How should I go about debugging this problem?

A note on reproducibility:

  • Because I am not using any environment variables, binaries, or libraries from the default system, I think this should be fairly reproducible on any x86_64 machine. In case it matters, I am running Ubuntu 22.04.3 on Linux 5.15.0-83-generic.
  • I created a Nix flake here. If you download flake.nix and flake.lock to an empty directory, you should be able to type nix run and (hopefully) get a crash too.

Solution

  • I would create a special build of Bash in which Bash's malloc wrapping is disabled and try to reproduce the problem under Valgrind as before.

    You're running into the issue that Bash itself is self-diagnosing a malloc issue. It will not do as good a job as Valgrind itself.

    Bash's diagnostic is saying that free was called on an unallocated block.
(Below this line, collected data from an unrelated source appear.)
-- ==== Sys2Proof/Machine/Operands.lean ====
section
/-! DEFINITION. The values the operations compute: output size (R182), timer period (R144), frame bytes and their
decoding (R162, R166), the acknowledgment line (R218). -/

namespace Sys2Proof.Machine

/-- `OutputSize(f) = max(C, floor(f * SP_NUM / SP_DEN) * C)`, exact in integers (R182, R184). -/
def outputSize (p : Params) (f : Nat) : Nat := max p.channels (f * p.spNum / p.spDen * p.channels)

/-- `TPF = OSIZE / C` (R12). -/
def ticksPerFrame (p : Params) (os : Nat) : Nat := os / p.channels

/-- `FRAME_BYTES = 4 + 2 * OSIZE` (R12). -/
def frameLength (n : Nat) : Nat := 4 + 2 * n

/-- `PERIOD = floor(TIMER_CLK_HZ / FREQ)` cycles (R144). -/
def timerPeriod (p : Params) (f : Nat) : Nat := p.timerClkHz / f

/-! ## Data frame -/

/-- The two bytes of a sample, low byte first (R75). -/
def wordBytes (w : Word) : List Byte := [lowByte w, highByte w]

/-- The four `0xFF` bytes before a frame (R97). -/
def sentinel : List Byte := [0xFF#8, 0xFF#8, 0xFF#8, 0xFF#8]

/-- `FrameBytes(w)` (R162). -/
def frameBytes (w : List Word) : List Byte := sentinel ++ w.flatMap wordBytes

/-- The words of a byte string, two bytes each, low byte first; a last byte without a partner is left out. -/
def wordsOf : List Byte → List Word
  | lo :: hi :: rest => (hi ++ lo) :: wordsOf rest
  | _ => []

/-- The host's reading of one frame: `w[i] = F[4+2i] + 256 * F[5+2i]` after the sentinel (R166). -/
def decodeFrame (bytes : List Byte) : Option (List Word) :=
  if bytes.take 4 = sentinel then some (wordsOf (bytes.drop 4)) else none

/-! ## Acknowledgment line (R99, R218) -/

/-- The decimal digits of `n`, at most `fuel` of them, without leading zeros. -/
def decDigits : Nat → Nat → List Byte
  | 0, _ => []
  | fuel + 1, n => if n < 10 then [digitByte n] else decDigits fuel (n / 10) ++ [digitByte (n % 10)]

/-- `DecText(n)` (R218). -/
def decText (n : Nat) : List Byte := decDigits (n + 1) n

/-- `Dec3Text(n)` (R218). -/
def dec3Text (n : Nat) : List Byte := fixedDigits 3 n

/-- `AckLine(e, f, os)` (R218). -/
def ackLineBytes (p : Params) (e f os : Nat) : List Byte :=
  decText e ++ [codeSpace] ++ dec3Text f ++ [codeSpace] ++ decText os ++ p.ackEol

end Sys2Proof.Machine
end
A similar diagnostic from Valgrind is more informative. If an allocated object existed at that address previously, Valgrind will show that, along with a backtrace where it was freed.

    Bash's debugging malloc (see the internal_free function in lib/malloc/malloc.c is relying on checking some header information in the freed block to conclude that it's a double free. That is not accurate. The code looks like:

      if (p->mh_alloc != ISALLOC)
        {
          if (p->mh_alloc == ISFREE)
            xbotch (mem, ERR_DUPFREE,
                    _("free: called with already freed block argument"), file, line);
          else
            xbotch (mem, ERR_UNALLOC,
                    _("free: called with unallocated block argument"), file, line);
        }
    

    If a magic byte is found in the block header which is not ISALLOC (that being 0xF7), it checks specifically for ISFREE. If it's not ISFREE either (0x57) then it emits the diagnostic you are seeing.

    This is wide open to a false positive, because it occurs when the magic code in the header has been clobbered to value that is not one of two possible values out of 256.

    We cannot reasonably believe this to be a double free problem. It is quite likely corruption, and Valgrind's allocator will do a much better job of diagnosing it, if it reproduces.